All other resources should be able to be counted in one step:

  • instances (ReservableResource): This can be obtained from instance_mappings table in API DB. We may be able to create a tally from the aforementioned cores/ram query and use that instead of doing a new query of instance_mappings.

  • security_groups (ReservableResource): Deprecated in 2.36 and not checked in Nova with Neutron. This is checked in the API with nova-network. security_groups are in the cell database so this would be a cell DB read from the API to check.

  • floating_ips (ReservableResource): Deprecated in 2.36 and not checked in Nova with Neutron. This is checked when auto_assign_floating_ip allocates a floating ip with nova-network. floating_ips are in the cell database so this would be a local DB read until nova-network is removed.

  • fixed_ips (ReservableResource): Not checked in Nova with Neutron. This is checked when nova-compute de/allocates a fixed_ip with nova-network. fixed_ips are in the cell database so this would be a local DB read until nova-network is removed.

  • metadata_items (AbsoluteResource): This is a limit on allowed number of image metadata items and is checked when image metadata requests come in. No counting of resources in the database is necessary.

  • injected_files (AbsoluteResource): Similar to metadata_items.

  • injected_file_content_bytes (AbsoluteResource): Similar to metadata_items.

  • injected_file_path_bytes (AbsoluteResource): Similar to metadata_items.

  • security_group_rules (CountableResource): Similar to security_groups.

  • key_pairs (CountableResource): This can be obtained from key_pairs table in API DB.

  • server_groups (ReservableResource): This can be obtained from instance_groups table in API DB.

  • server_group_members (CountableResource): This can be obtained from instance_group_member table in API DB.

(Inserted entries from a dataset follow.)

/-- The structure that a build makes (R238, R421). -/
def State.building (s : State) (op : Nat) (o : EngineOp) (c : Coil) (b : Bolt) (put : Sink) : State :=
  match o.kind with
  | .build tri out n prim geom => s.withTriangles op o c b tri n (fun s1 w =>
      put s1 ((buildWrites out.toNat n prim geom w).map (fun e => ((out.toNat + e.1) % 2 ^ 64, e.2))))
  | _ => s

/-- BUILD_COMPLETE (R238, R421). -/
def execBuildComplete (op : Nat) (s : State) : Out :=
  .next (s.withOp op (fun o c b => match o.kind with
    | .build _ _ _ _ _ => s.afterSent op o (s.building op o c b (fun s1 l => s1.sendWrites op o c b l))
    | _ => s))

/-- A hierarchy as a refit reads it. -/
inductive Found where
  | leaf (va : Nat) (bytes : List Byte)
  | box (va : Nat) (bytes : List Byte) (kids : List Found)

/-- What reading a hierarchy comes to: the hierarchy, none that a build makes, poison, or what stopped the reading. -/
inductive FoundGot where
  | ok (t : Found)
  | alien
  | poison
  | stop (va : Nat) (g : Got)

/-- Reads the hierarchy below a node, as far as a build with the same N and PRIM_BASE can have made it (R238, R421). -/
def State.findTree (w : Who) (op out n prim : Nat) : Nat → State → Nat → Nat → FoundGot × State
  | 0, s, _, _ => (.alien, s)
  | fuel + 1, s, va, type =>
    let size := if type = 1 then 128 else 64
    let own := decide (va % size = 0) && decide (out ≤ va) && decide (va + size ≤ out + 192 * n)
    if !own then (.alien, s)
    else match s.readNode w op va size with
      | (.data l bad, s1) =>
        if bad then (.poison, s1)
        else if type = 2 then
          (if leafBad l || decide (nodeN l 36 4 < prim) || decide (prim + n ≤ nodeN l 36 4) then .alien else .ok (.leaf va l), s1)
        else if boxBad l then (.alien, s1)
        else
          let used := (upFrom 0 6).filter (fun i => childType l i != 0)
          if used ≠ upFrom 0 used.length ∨ used.any (fun i => childType l i == 3) = true then (.alien, s1)
          else
            let (r, s2) := used.foldl (fun (acc : (FoundGot ⊕ List Found) × State) i =>
              match acc.1 with
              | .inl g => (.inl g, acc.2)
              | .inr kids => match State.findTree w op out n prim fuel acc.2 (childAddr l i) (childType l i) with
                | (.ok t, s) => (.inr (kids ++ [t]), s)
                | (g, s) => (.inl g, s)) (.inr [], s1)
            (match r with | .inl g => g | .inr kids => .ok (.box va l kids), s2)
      | (g, s1) => (.stop va g, s1)

/-- Words of the triangle of a leaf. -/
def triWords (words : List Nat) (prim : Nat) (l : List Byte) : List Nat := (words.drop (9 * (nodeN l 36 4 - prim))).take 9

/-- Bounds of what stands below a node, from the new triangles (R238). -/
def Found.bounds (words : List Nat) (prim : Nat) : Nat → Found → Bounds
  | _, .leaf _ l => triBounds (triWords words prim l)
  | 0, .box _ _ _ => none
  | fuel + 1, .box _ _ kids => kids.foldl (fun b t => unionBounds b (Found.bounds words prim fuel t)) none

Here is an explanation of the resource types, taken from a ML post [1]:

  • ReservableResource: Can be used with reservations, resources are stored in the DB.

  • AbsoluteResource: Number of resources are not stored in the DB.

  • CountableResource: Subclass of AbsoluteResource except resources are stored in the DB. Has a counting function that will be called to determine the current counts of the resource. Not intended to count by project ID.

With the new approach, it seems like ReservableResources should be changed to CountableResources with a count function provided for each.

Other deployer impact

The “nova-manage project quota_usage_refresh” command can be deprecated as refreshing quotas would no longer be something we do.

Developer impact

Nova developers will no longer call quota “reserve,” “commit,” or “rollback.” Instead, they will call quota “check_resource_count” or similar when adding a new API which will consume quota.

Implementation

Assignee(s)

Primary assignee:

melwitt

Other contributors:

None

Work Items

  • Add a method in nova/objects/quota.py called check_resource_count that counts consumed resources and raises OverQuota if the request would go over quota limits.

  • Remove reserve/commit/rollback everywhere.

  • Mark “reserve,” “commit,” and “rollback” methods as DEPRECATED in the docstrings to prevent their further use.

Dependencies

None

Testing

New unit tests will be added to cover the new resource counting scenarios.

For the most part, this work should be transparent to end-users, so the existing suite of unit, functional, and integration tests should suffice for testing what is proposed.

There is an outstanding review for a regression test for the “quota out of sync” bug that could be used to verify this proposal solves that problem as a side effect.

Documentation Impact

None

References

History

Revisions

Release Name

Description

Ocata

Introduced

Pike

Re-proposed